Тоже откидываюсь назад, наблюдая за Питом. Он снова смотрит в одну точку, раздумывая над чем-то, что явно не приносит никакого удовольствия и хмурится, нервно постукивая пальцами по кружке.

— Если она… если останется только ребенок, что с ним будет? Его просто отдадут в другую семью? В которой про Финника будут знать только то, что он смазливый любимчик Капитолия, а Энни — его сбрендившая жена, чудом победившая в Играх? Джоанна ни за что не возьмет на себя такую ответственность. И мы тоже не сможем.

— Почему? — слишком быстро и настойчиво спрашиваю я. Пит вопросительно поднимает брови, явно не ожидая такой реакции.

— Ты не хочешь детей, Китнисс, а мне их заводить категорически нельзя. Какой из меня родитель, если я себя не контролирую?

Не сдерживаюсь от того, чтобы закатить глаза.

— Когда же ты перестанешь считать себя бомбой замедленного действия?

— Когда перестану ей быть, — сухо отвечает он. Ненадолго между нами снова повисает тишина, нарушаемая только шорохом дождя. Мне совершенно не хочется ссориться или спорить, но и оставлять все так нельзя.

— Не хочу даже думать о том, что нам придется совершать такой выбор, Пит. Энни справится. Она продержалась так долго, и точно не позволит ребенку остаться совсем без родителей. Я в этом уверена, — оставляю свою кружку на полу и пересаживаюсь к нему, привалившись к плечу и руке. — А еще я уверена в том, что ты совершенно не умеешь смотреть на происходящее со стороны, — он вопросительно наклоняет голову, ожидая объяснений. — Помнишь, как ты вернулся домой и сажал примулы? — указываю рукой на палисадник около своего дома. — Я делала шаг, а ты пятился на три назад, будто я монстр, а не человек. А потом валялся рядом с клумбой, потому что я пробежала рядом, слишком близко. Помнишь?
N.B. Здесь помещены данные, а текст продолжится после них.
-- ==== Sys2Proof/Machine/Flags.lean ====
section
/-! DEFINITION. The bit fields of `STATUS` (`10_state.md` R39) and `DEVERR` (R46), the result codes
(R40), the device-error kinds (R47, `42_frame_codec.md` R206), and the operations that read and write
them. -/

namespace Sys2Proof.Machine

/-- The result codes of R40 that are written; 8..15 are reserved and never written (R49). -/
inductive Result where
  | ok
  | shortRead
  | badChecksum
  | deviceError
  | echoMismatch
  | badLength
  | badOpcode
  | notValidated
  deriving DecidableEq, Repr

/-- The value of `STATUS.RESULT` for a result (R40). -/
def Result.code : Result → BitVec 4
  | .ok           => 0
  | .shortRead    => 1
  | .badChecksum  => 2
  | .deviceError  => 3
  | .echoMismatch => 4
  | .badLength    => 5
  | .badOpcode    => 6
  | .notValidated => 7

/-- Replaces `STATUS[3:0]` and keeps the four flags. -/
def statusWithResult (st : BitVec 8) (r : BitVec 4) : BitVec 8 := st.extractLsb' 4 4 ++ r

/-- Replaces one bit of `STATUS` and keeps the others. -/
def statusWithBit (st : BitVec 8) (k : Nat) (b : Bool) : BitVec 8 :=
  if b then st ||| (1#8 <<< k) else st &&& ~~~(1#8 <<< k)

/-- `STATUS.RESULT`, bits 3:0 (R39, R40). -/
def State.result (s : State) : BitVec 4 := s.status.extractLsb' 0 4

/-- `STATUS.VOK`, bit 4 (R41). -/
def State.vok (s : State) : Bool := s.status.getLsbD 4

/-- `STATUS.PV`, bit 5 (R44). -/
def State.pv (s : State) : Bool := s.status.getLsbD 5

/-- `STATUS.MV`, bit 6 (R43). -/
def State.mv (s : State) : Bool := s.status.getLsbD 6

/-- `STATUS.RXOVF`, bit 7 (R42). -/
def State.rxovf (s : State) : Bool := s.status.getLsbD 7

/-- `STATUS.RESULT <- r`. -/
def State.setResult (s : State) (r : BitVec 4) : State :=
  { s with status := statusWithResult s.status r }

/-- `STATUS.VOK <- b`. -/
def State.setVok (s : State) (b : Bool) : State := { s with status := statusWithBit s.status 4 b }

/-- `STATUS.PV <- 1; PVLEN <- n` (R44: "`PARSE` also copies the frame length into `PVLEN`"). -/
def State.setPv (s : State) (n : Byte) : State :=
  { s with status := statusWithBit s.status 5 true, pvlen := n }

/-- `STATUS.PV <- 0; PVLEN <- 0` (R45: "Whenever `PV` is cleared, `PVLEN` is set to 0"). -/
def State.clearPv (s : State) : State :=
  { s with status := statusWithBit s.status 5 false, pvlen := 0 }

/-- `STATUS.MV <- 1` (R43); no command clears it. -/
def State.setMv (s : State) : State := { s with status := statusWithBit s.status 6 true }

/-- `STATUS.RXOVF <- b` (R42). -/
def State.setRxovf (s : State) (b : Bool) : State := { s with status := statusWithBit s.status 7 b }

/-- `DEVERR.CODE`, bits 7:0 (R46). -/
def State.errCode (s : State) : Byte := s.deverr.extractLsb' 0 8

/-- `DEVERR.KIND`, bits 10:8 (R46). -/
def State.errKind (s : State) : BitVec 3 := s.deverr.extractLsb' 8 3

/-- `DEVERR` with the given fields; bits 15:11 are always 0 (R46). -/
def deverrWord (kind : BitVec 3) (code : Byte) : Half := 0#5 ++ kind ++ code

/-- `DEVERR <- v`. -/
def State.setDeverr (s : State) (v : Half) : State := { s with deverr := v }

/-- `devkind(code)`: the mapping of the error-code byte to `DEVERR.KIND` (R206, R47; a parameter of the
mapping by I14, at the default of D7; log entry 12). -/
def devkind (code : Byte) : BitVec 3 :=
  match code with
  | 0x01#8 => 1
  | 0x02#8 => 2
  | 0x03#8 => 3
  | 0x04#8 => 4
  | _      => 5

end Sys2Proof.Machine
end

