-- ==== Sys2Proof/Machine/HostProgram.lean ====
section
/-! DEFINITION. Host command sequences: running a list of commands, the expansions of the
pseudo-commands (`30_encoding.md` R111), and the command parts of the host sequences R334 to R336 of
`70_reset_and_hazards.md`. The transport and the waits between the parts are the Device Session's, out
of scope by `00_scope.md` R6; `reply` is whatever bytes the host received (R340, I12). -/

namespace Sys2Proof.Machine

/-- The commands of a list, one after another (R82), stopping at the first that does not answer a next
state (none does, R150). -/
def execAll : List Instr → State → Host.Outcome State Fault Refusal
  | [], s => .next s
  | i :: is, s =>
    match exec i s with
    | .next t    => execAll is t
    | .fault f   => .fault f
    | .refused r => .refused r

/-- The expansion of a pseudo-command (R111). -/
def expand : PseudoCmd → List Instr
  | .rxLoad bytes          => .rxClear :: bytes.map .rxPush
  | .crcBytes bytes        => .crcInit :: bytes.map .crcFeed
  | .readBlock addr        =>
    [.buildReg addr hostParams.fcReadInput hostParams.blockStart hostParams.blockCount]
  | .writeReg addr reg val => [.buildReg addr hostParams.fcWriteSingle reg val]
  | .setAddrFrame addr new =>
    [.buildReg addr hostParams.fcWriteSingle hostParams.regSlaveAddr (new.setWidth 16)]
  | .validateEcho n        => [.parse n, .echoCheck]

/-- The commands of a measurement read whose reply is `reply` (R334). -/
def measurementRead (addr : Byte) (reply : List Byte) : List Instr :=
  expand (.readBlock addr) ++ expand (.rxLoad reply) ++ [.parse 25, .decode]

/-- The commands of a register write with echo verification (R335). -/
def registerWrite (addr : Byte) (reg val : Half) (reply : List Byte) : List Instr :=
  expand (.writeReg addr reg val) ++ expand (.rxLoad reply) ++ expand (.validateEcho 8)

/-- The commands of an energy reset (R336). -/
def energyReset (addr : Byte) (reply : List Byte) : List Instr :=
  [.buildReset addr] ++ expand (.rxLoad reply) ++ [.parse 4]

end Sys2Proof.Machine
end

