-- ==== Sys2Proof/Proofs/RegisterDecoder.lean ====
section
/-! The family `43_register_decoder.md`: `DECODE`. Its next state on success is a chain of two named updates
before `finish`; the fields it writes are the compositions of R74 and R75, as shifts and ors. -/

namespace Sys2Proof.Proofs

open Sys2Proof.Machine

/-! ## The fields of the payload (R74, R75, R251) -/

theorem field16_eq_shift_or (m : Memory) (k : Nat) :
    field16 m k = (readByte m k).setWidth 16 <<< 8 ||| (readByte m (k + 1)).setWidth 16 := by
  apply BitVec.eq_of_getLsbD_eq
  intro i hi
  rw [field16, BitVec.getLsbD_append]
  by_cases hlow : i < 8
  · simp [hlow, hi]
  · simp [hlow, hi, BitVec.getLsbD_of_ge (readByte m (k + 1)) i (by omega)]

/-- The low register's bytes stand below the high register's: the bits of R75, byte by byte. -/
theorem field32_eq_shift_or (m : Memory) (k : Nat) :
    field32 m k
      = (readByte m k).setWidth 32 <<< 8 ||| (readByte m (k + 1)).setWidth 32
        ||| (readByte m (k + 2)).setWidth 32 <<< 24 ||| (readByte m (k + 3)).setWidth 32 <<< 16 := by
  apply BitVec.eq_of_getLsbD_eq
  intro i hi
  simp only [field32, BitVec.getLsbD_append, Nat.sub_sub]
  by_cases h0 : i < 8
  · simp [h0, show i < 16 by omega, show i < 24 by omega, hi]
  have hb1 : (readByte m (k + 1)).getLsbD i = false := BitVec.getLsbD_of_ge _ i (by omega)
  by_cases h1 : i < 16
  · simp [h0, h1, show i - 8 < 8 by omega, show i < 24 by omega, hb1, hi]
  have hb0 : (readByte m k).getLsbD (i - 8) = false := BitVec.getLsbD_of_ge _ _ (by omega)
  by_cases h2 : i < 24
  · simp [h0, h1, h2, show ¬ i - 8 < 8 by omega, show i - (8 + 8) < 8 by omega, hb1, hb0, hi]
  have hb3 : (readByte m (k + 3)).getLsbD (i - 16) = false := BitVec.getLsbD_of_ge _ _ (by omega)
  simp [h0, h1, h2, show ¬ i - 8 < 8 by omega, show ¬ i - (8 + 8) < 8 by omega, hb1, hb0, hb3, hi]

/-! ## `DECODE` (R250) -/

theorem keeps_setMeas (s : State) (m : Meas) : Keeps (fun r => r.isMeas = true) s (s.setMeas m) := by
  refine ⟨fun r hr => ?_, rfl, rfl⟩
  cases r with
  | measV | measI | measP | measE | measF | measPF | measAL => exact absurd rfl hr
  | _ => rfl

theorem keeps_setMv (s : State) : Keeps (fun r => r = .status) s s.setMv := by
  refine ⟨fun r hr => ?_, rfl, rfl⟩
  cases r with
  | status => exact absurd rfl hr
  | _ => rfl

theorem setMv_self {s : State} (h : s.mv = true) : s.setMv = s :=
  congrArg (fun st => { s with status := st }) (statusWithBit_self h)

/-- The payload taken into `MEAS`: what a successful `DECODE` does before `finish`. -/
def decoded (s : State) : State := (s.setMeas (decodePayload s.rx)).setMv

theorem keeps_decoded (s : State) :
    Keeps (fun r => r.isMeas = true ∨ r = .status) s (decoded s) :=
  keeps_trans (keeps_setMeas s _) (keeps_setMv _)

/-- The payload is still there, so taking it again changes nothing. -/
theorem decoded_decoded (s : State) : decoded (decoded s) = decoded s :=
  setMv_self (s := decoded s) (setMv_mv _)

theorem execDecode_notValidated {s : State} (hpv : s.pv = false) :
    exec .decode s = .next (s.raise .notValidated) :=
  if_pos (ne_true_of_eq_false hpv)

theorem execDecode_badLength {s : State} (hpv : s.pv = true) (hlen : s.pvlen.toNat ≠ 25) :
    exec .decode s = .next (s.raise .badLength) :=
  (if_neg (not_not.mpr hpv)).trans (if_pos hlen)

theorem execDecode_ok {s : State} (hpv : s.pv = true) (hlen : s.pvlen.toNat = 25) :
    exec .decode s = .next (decoded s).finish :=
  (if_neg (not_not.mpr hpv)).trans (if_neg (not_not.mpr hlen))

/-- The second `DECODE` writes the measurements and the result that already stand there. -/
theorem execDecode_again {s : State} (hpv : s.pv = true) (hlen : s.pvlen.toNat = 25) :
    exec .decode (decoded s).finish = .next (decoded s).finish :=
  calc exec .decode (decoded s).finish
    _ = exec .decode (decoded s) := exec_setResult .decode (decoded s) 0
    _ = .next (decoded (decoded s)).finish := execDecode_ok ((setMv_pv _).trans hpv) hlen
    _ = .next (decoded s).finish := by rw [decoded_decoded]

/-- Settles O42: the two checks, then the seven fields of the payload and `MV` before `finish`. -/
theorem decodeRule : Obligations.DecodeRule := by
  refine ⟨by decide, fun s => ⟨fun hpv => ?_, fun hpv hlen => ?_, fun hpv hlen => ?_⟩⟩
  · exact ⟨_, execDecode_notValidated hpv, raise_result s .notValidated,
      keepsFlags_raise s .notValidated, keeps_raise s .notValidated⟩
  · exact badLength_rule (execDecode_badLength hpv hlen)
  · have hkeeps := keeps_trans (keeps_decoded s) (keeps_raise (decoded s) .ok)
    exact ⟨_, execDecode_ok hpv hlen, finish_result _, by simp [decoded], by simp [decoded],
      by simp [decoded, hpv], by simp [decoded], keeps_mono hkeeps fun r => by tauto,
      field16_eq_shift_or s.rx 3, field32_eq_shift_or s.rx 5, field32_eq_shift_or s.rx 9,
      field32_eq_shift_or s.rx 13, field16_eq_shift_or s.rx 17, field16_eq_shift_or s.rx 19,
      field16_eq_shift_or s.rx 21, execDecode_again hpv hlen⟩

end Sys2Proof.Proofs
end

/-! The family of the whole machine: encoding, the port, the invariant, the laws of the checksum, and the
sequences of commands. -/

namespace Sys2Proof.Proofs

open Sys2Proof.Machine

/-! ## Encoding (R100 to R109) -/

/-- Each word's operation field selects its format, whose check passes and whose fields are the operands. -/
theorem decode_encode (i : Instr) : decode (encode i) = .ok i := by
  cases i with
  | nop | crcInit | rxClear | echoCheck | decode => simp [encode, decode, formatN]
  | crcFeed b | rxPush b | parse b => simp [encode, decode, formatB]
  | crcBuf buf n | crcVerify buf n | crcAppend buf n => simp [encode, decode, formatS]
  | buildReg addr func reg val => simp [encode, decode, formatF]
  | buildReset addr => simp [encode, decode, formatA]

/-- Settles O6, format by format. -/
theorem decodeOfEncodeIsTheCommand : Obligations.DecodeOfEncodeIsTheCommand := decode_encode

/-- Settles O7: each row of the opcode map rebuilds its word from the fields it reads. -/
theorem encodeOfDecodeIsTheWord : Obligations.EncodeOfDecodeIsTheWord := fun _ _ => encode_of_decode

/-- Settles O9: the decoder computes on each literal word. -/
theorem wordsOfTheTestVectorsDecode : Obligations.WordsOfTheTestVectorsDecode :=
  ⟨rfl, rfl, rfl, rfl, rfl, rfl, rfl, rfl, rfl, rfl, rfl, rfl, rfl, rfl, rfl⟩

/-- A field that a row's mask covers holds the pattern's bits in every word of the row. -/
theorem field_of_fits {r : OpRow} {w : CmdWord} (h : r.fits w = true) {k n : Nat}
    (hmask : r.mask.extractLsb' k n = BitVec.allOnes n) :
    w.extractLsb' k n = r.pattern.extractLsb' k n := by
  have hw : w &&& r.mask = r.pattern := beq_iff_eq.mp h
  rw [← hw, BitVec.extractLsb'_and, hmask, BitVec.and_allOnes]

theorem formatN_ok {m : String} {i : Instr} {w : CmdWord} (h : w.extractLsb' 0 56 = 0) :
    ∃ j, formatN m i w = .ok j := ⟨_, if_pos h⟩

theorem formatB_ok {m : String} {i : Byte → Instr} {w : CmdWord} (h : w.extractLsb' 8 48 = 0) :
    ∃ j, formatB m i w = .ok j := ⟨_, if_pos h⟩

theorem formatS_ok {m : String} {i : Buf → Byte → Instr} {w : CmdWord}
    (h : w.extractLsb' 9 47 = 0) : ∃ j, formatS m i w = .ok j := ⟨_, if_pos h⟩

theorem formatF_ok {m : String} {i : Byte → Byte → Half → Half → Instr} {w : CmdWord}
    (h : w.extractLsb' 48 8 = 0) : ∃ j, formatF m i w = .ok j := ⟨_, if_pos h⟩

theorem formatA_ok {m : String} {i : Byte → Instr} {w : CmdWord} (hhigh : w.extractLsb' 48 8 = 0)
    (hlow : w.extractLsb' 0 40 = 0) : ∃ j, formatA m i w = .ok j := ⟨_, if_pos ⟨hhigh, hlow⟩⟩

/-- Every row fixes the operation field. -/
theorem opField_of_fits {r : OpRow} (hr : r ∈ opTable) {w : CmdWord} (h : r.fits w = true) :
    opField w = r.pattern.extractLsb' 56 8 := by
  have hmask : ∀ r ∈ opTable, r.mask.extractLsb' 56 8 = BitVec.allOnes 8 := by decide
  exact field_of_fits h (hmask r hr)

/-- A word of any row decodes: the operation field selects the row's format, and the row's mask covers the
bits that the format requires to be zero. -/
theorem decode_of_fits {r : OpRow} (hr : r ∈ opTable) {w : CmdWord} (h : r.fits w = true) :
    ∃ i, decode w = .ok i := by
  rw [decode, opField_of_fits hr h]
  simp only [opTable, List.mem_cons, List.not_mem_nil, or_false] at hr
  rcases hr with rfl | rfl | rfl | rfl | rfl | rfl | rfl | rfl | rfl | rfl | rfl | rfl | rfl
  · exact formatN_ok (field_of_fits h (by decide))
  · exact formatN_ok (field_of_fits h (by decide))
  · exact formatB_ok (field_of_fits h (by decide))
  · exact formatS_ok (field_of_fits h (by decide))
  · exact formatS_ok (field_of_fits h (by decide))
  · exact formatS_ok (field_of_fits h (by decide))
  · exact formatF_ok (field_of_fits h (by decide))
  · exact formatA_ok (field_of_fits h (by decide)) (field_of_fits h (by decide))
  · exact formatN_ok (field_of_fits h (by decide))
  · exact formatB_ok (field_of_fits h (by decide))
  · exact formatB_ok (field_of_fits h (by decide))
  · exact formatN_ok (field_of_fits h (by decide))
  · exact formatN_ok (field_of_fits h (by decide))

/-- Settles O8: a row's word decodes, and a decoded word is the encoding of a command, which lies in its
row. -/
theorem legalWordsAreTheTableRows : Obligations.LegalWordsAreTheTableRows := by
  refine fun w => ⟨fun hw => ?_, fun ⟨_, hi⟩ => wellFormed_of_decode hi⟩
  obtain ⟨r, hr, hfits⟩ := List.any_eq_true.mp hw
  exact decode_of_fits hr hfits

/-! ## What a command can do (R152, R180 to R250)

Each next state is a chain of named updates that ends in `raise`. -/

/-- The bytes `BUILD_RESET` writes: the reset frame and its zero padding (R201). -/
def resetFrame (addr : Byte) : List Byte :=
  [addr, params.resetCmd] ++ trailer (crc16 [addr, params.resetCmd]) ++ [0x00, 0x00, 0x00, 0x00]

theorem resetFrame_length (addr : Byte) : (resetFrame addr).length = 8 := rfl

theorem execBuildReset_eq (addr : Byte) (s : State) :
    exec (.buildReset addr) s = .next (s.buildTx (resetFrame addr) .four).finish := rfl

/-- The next states of each command, with the guards that a later claim needs. Any command may do no more than
record a result. -/
inductive Effect (s : State) : Instr → State → Prop
  | report (i : Instr) (r : Result) : Effect s i (s.raise r)
  | crc (i : Instr) (c : Half) : Effect s i (s.setCrc c).finish
  | verify (buf : Buf) (n : Byte) (b : Bool) (r : Result) (hr : r.code ≠ 5) :
      Effect s (.crcVerify buf n) ((s.setVok b).raise r)
  | appendTx (n : Byte) (hfill : n.toNat ≤ s.fill .tx) (hn : 2 ≤ n.toNat) :
      Effect s (.crcAppend .tx n) (s.appendTrailer .tx n.toNat).finish
  | appendRx (n : Byte) (hfill : n.toNat ≤ s.fill .rx) (hn : 2 ≤ n.toNat) :
      Effect s (.crcAppend .rx n) (s.appendTrailer .rx n.toNat).clearPv.finish
  | buildReg (addr func : Byte) (reg val : Half) :
      Effect s (.buildReg addr func reg val) (s.buildTx (regFrame addr func reg val) .eight).finish
  | buildReset (addr : Byte) :
      Effect s (.buildReset addr) (s.buildTx (resetFrame addr) .four).finish
  | clear : Effect s .rxClear (cleared s).finish
  | push (b : Byte) : Effect s (.rxPush b) (s.pushRx b).clearPv.finish
  | parseFail (n : Byte) (v : Half) (r : Result) (hv : v = 0 ∨ ∃ c, v = deverrWord (devkind c) c) :
      Effect s (.parse n) ((s.clearPv.setDeverr v).raise r)
  | parseOk (n : Byte) : Effect s (.parse n) ((s.clearPv.setDeverr 0).setPv n).finish
  | decode : Effect s .decode (decoded s).finish

theorem exec_effect {i : Instr} {s t : State} (h : exec i s = .next t) : Effect s i t := by
  cases i with
  | nop => cases h; exact .report _ .ok
  | crcInit | crcFeed => cases h; exact .crc _ _
  | buildReg => cases h; exact .buildReg ..
  | buildReset => cases h; exact .buildReset _
  | rxClear => cases h; exact .clear
  | rxPush => cases h; exact .push _
  | crcBuf =>
    obtain ⟨-, rfl⟩ | ⟨-, rfl⟩ := execCrcBuf_cases h
    · exact .report _ _
    · exact .crc _ _
  | crcVerify =>
    obtain ⟨-, rfl⟩ | ⟨-, -, rfl⟩ | ⟨-, -, rfl⟩ := execCrcVerify_cases h
    · exact .report _ _
    · exact .verify _ _ _ _ (by decide)
    · exact .verify _ _ _ _ (by decide)
  | crcAppend =>
    obtain ⟨-, rfl⟩ | ⟨rfl, hfill, hn, rfl⟩ | ⟨rfl, hfill, hn, rfl⟩ := execCrcAppend_cases h
    · exact .report _ _
    · exact .appendTx _ hfill hn
    · exact .appendRx _ hfill hn
  | parse =>
    obtain ⟨-, rfl⟩ | ⟨-, -, rfl⟩ | ⟨-, -, -, rfl⟩ | ⟨-, -, -, -, rfl⟩ | ⟨-, -, -, -, rfl⟩ :=
      execParse_cases h
    · exact .parseFail _ 0 _ (.inl rfl)
    · exact .parseFail _ 0 _ (.inl rfl)
    · exact .parseFail _ 0 _ (.inl rfl)
    · exact .parseFail _ _ _ (.inr ⟨_, rfl⟩)
    · exact .parseOk _
  | echoCheck =>
    obtain ⟨r, rfl⟩ := execEchoCheck_raise h
    exact .report _ r
  | decode =>
    obtain ⟨-, rfl⟩ | ⟨-, -, rfl⟩ | ⟨-, -, rfl⟩ := execDecode_cases h
    · exact .report _ _
    · exact .report _ _
    · exact .decode

/-! ## The fields after `decoded` and `cleared` -/

@[simp] theorem decoded_tx (s : State) : (decoded s).tx = s.tx := rfl
@[simp] theorem decoded_txlen (s : State) : (decoded s).txlen = s.txlen := rfl
@[simp] theorem decoded_rx (s : State) : (decoded s).rx = s.rx := rfl
@[simp] theorem decoded_rxcnt (s : State) : (decoded s).rxcnt = s.rxcnt := rfl
@[simp] theorem decoded_pvlen (s : State) : (decoded s).pvlen = s.pvlen := rfl
@[simp] theorem decoded_deverr (s : State) : (decoded s).deverr = s.deverr := rfl
@[simp] theorem decoded_meas (s : State) : (decoded s).meas = decodePayload s.rx := rfl
@[simp] theorem decoded_vok (s : State) : (decoded s).vok = s.vok := setMv_vok _
@[simp] theorem decoded_pv (s : State) : (decoded s).pv = s.pv := setMv_pv _
@[simp] theorem decoded_mv (s : State) : (decoded s).mv = true := setMv_mv _
@[simp] theorem decoded_rxovf (s : State) : (decoded s).rxovf = s.rxovf := setMv_rxovf _

@[simp] theorem cleared_tx (s : State) : (cleared s).tx = s.tx := rfl
@[simp] theorem cleared_txlen (s : State) : (cleared s).txlen = s.txlen := rfl
@[simp] theorem cleared_rx (s : State) : (cleared s).rx = [] := rfl
@[simp] theorem cleared_rxcnt (s : State) : (cleared s).rxcnt = 0 := rfl
@[simp] theorem cleared_pvlen (s : State) : (cleared s).pvlen = 0 := rfl
@[simp] theorem cleared_deverr (s : State) : (cleared s).deverr = s.deverr := rfl
@[simp] theorem cleared_meas (s : State) : (cleared s).meas = s.meas := rfl
@[simp] theorem cleared_vok (s : State) : (cleared s).vok = s.vok := by simp [cleared]
@[simp] theorem cleared_pv (s : State) : (cleared s).pv = false := clearPv_pv _
@[simp] theorem cleared_mv (s : State) : (cleared s).mv = s.mv := by simp [cleared]
@[simp] theorem cleared_rxovf (s : State) : (cleared s).rxovf = false := by simp [cleared]
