-- ==== Sys2Proof/Laws/State.lean ====
section
/-! SUPPORT. The small lemmas of State: one for each field under each named update, true by `rfl`, so that no proof
unfolds an update. -/

namespace Sys2Proof.Machine

variable (s : State)

@[simp] theorem State.writeV_v (x : Reg) (b : Byte) : (s.writeV x b).v = s.v.set x b := rfl
@[simp] theorem State.writeV_i (x : Reg) (b : Byte) : (s.writeV x b).i = s.i := rfl
@[simp] theorem State.writeV_pc (x : Reg) (b : Byte) : (s.writeV x b).pc = s.pc := rfl
@[simp] theorem State.writeV_stack (x : Reg) (b : Byte) : (s.writeV x b).stack = s.stack := rfl
@[simp] theorem State.writeV_sp (x : Reg) (b : Byte) : (s.writeV x b).sp = s.sp := rfl
@[simp] theorem State.writeV_dt (x : Reg) (b : Byte) : (s.writeV x b).dt = s.dt := rfl
@[simp] theorem State.writeV_st (x : Reg) (b : Byte) : (s.writeV x b).st = s.st := rfl
@[simp] theorem State.writeV_mem (x : Reg) (b : Byte) : (s.writeV x b).mem = s.mem := rfl
@[simp] theorem State.writeV_disp (x : Reg) (b : Byte) : (s.writeV x b).disp = s.disp := rfl
@[simp] theorem State.writeV_keys (x : Reg) (b : Byte) : (s.writeV x b).keys = s.keys := rfl
@[simp] theorem State.writeV_mode (x : Reg) (b : Byte) : (s.writeV x b).mode = s.mode := rfl
@[simp] theorem State.writeV_keyLatch (x : Reg) (b : Byte) : (s.writeV x b).keyLatch = s.keyLatch := rfl
@[simp] theorem State.writeV_fault (x : Reg) (b : Byte) : (s.writeV x b).fault = s.fault := rfl
@[simp] theorem State.writeV_dispChanged (x : Reg) (b : Byte) : (s.writeV x b).dispChanged = s.dispChanged := rfl
@[simp] theorem State.writeV_loadable (x : Reg) (b : Byte) : (s.writeV x b).loadable = s.loadable := rfl
@[simp] theorem State.writeV_cfg (x : Reg) (b : Byte) : (s.writeV x b).cfg = s.cfg := rfl
@[simp] theorem State.writeV_env (x : Reg) (b : Byte) : (s.writeV x b).env = s.env := rfl

@[simp] theorem State.writeVUpTo_v (x : Reg) (f : Nat → Byte) : (s.writeVUpTo x f).v = Vector.ofFn fun k : Reg => if k ≤ x then f k else s.v[k] := rfl
@[simp] theorem State.writeVUpTo_i (x : Reg) (f : Nat → Byte) : (s.writeVUpTo x f).i = s.i := rfl
@[simp] theorem State.writeVUpTo_pc (x : Reg) (f : Nat → Byte) : (s.writeVUpTo x f).pc = s.pc := rfl
@[simp] theorem State.writeVUpTo_stack (x : Reg) (f : Nat → Byte) : (s.writeVUpTo x f).stack = s.stack := rfl
@[simp] theorem State.writeVUpTo_sp (x : Reg) (f : Nat → Byte) : (s.writeVUpTo x f).sp = s.sp := rfl
@[simp] theorem State.writeVUpTo_dt (x : Reg) (f : Nat → Byte) : (s.writeVUpTo x f).dt = s.dt := rfl
@[simp] theorem State.writeVUpTo_st (x : Reg) (f : Nat → Byte) : (s.writeVUpTo x f).st = s.st := rfl
@[simp] theorem State.writeVUpTo_mem (x : Reg) (f : Nat → Byte) : (s.writeVUpTo x f).mem = s.mem := rfl
@[simp] theorem State.writeVUpTo_disp (x : Reg) (f : Nat → Byte) : (s.writeVUpTo x f).disp = s.disp := rfl
@[simp] theorem State.writeVUpTo_keys (x : Reg) (f : Nat → Byte) : (s.writeVUpTo x f).keys = s.keys := rfl
@[simp] theorem State.writeVUpTo_mode (x : Reg) (f : Nat → Byte) : (s.writeVUpTo x f).mode = s.mode := rfl
@[simp] theorem State.writeVUpTo_keyLatch (x : Reg) (f : Nat → Byte) : (s.writeVUpTo x f).keyLatch = s.keyLatch := rfl
@[simp] theorem State.writeVUpTo_fault (x : Reg) (f : Nat → Byte) : (s.writeVUpTo x f).fault = s.fault := rfl
@[simp] theorem State.writeVUpTo_dispChanged (x : Reg) (f : Nat → Byte) : (s.writeVUpTo x f).dispChanged = s.dispChanged := rfl
@[simp] theorem State.writeVUpTo_loadable (x : Reg) (f : Nat → Byte) : (s.writeVUpTo x f).loadable = s.loadable := rfl
@[simp] theorem State.writeVUpTo_cfg (x : Reg) (f : Nat → Byte) : (s.writeVUpTo x f).cfg = s.cfg := rfl
@[simp] theorem State.writeVUpTo_env (x : Reg) (f : Nat → Byte) : (s.writeVUpTo x f).env = s.env := rfl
— Хотелось бы забыть, — вздыхает он.

— Нет, это нужно помнить. Потому что, да, тот Пит был бомбой замедленного действия. А этот… — тычу пальцем ему в грудь несколько раз, пока он не перехватывает мою руку, мягко целуя в тыльную сторону ладони и переплетая наши пальцы. — Этот Пит совершенно другой. Ты не видишь этого, потому что не хочешь. Или потому что привык видеть в себе только плохое. Но я тоже была здесь всё это время и видела, как ты запихнул этого первого Пита очень-очень глубоко внутрь, откуда ему уже никогда не выбраться.

— Ты не объективна, — только и говорит Пит, но все же немного расслабляется, что я воспринимаю как личную победу. Он молчит очень долго, медленно поглаживая мою ладонь большим пальцем, а потом наклоняется и целует в лоб. — Спасибо.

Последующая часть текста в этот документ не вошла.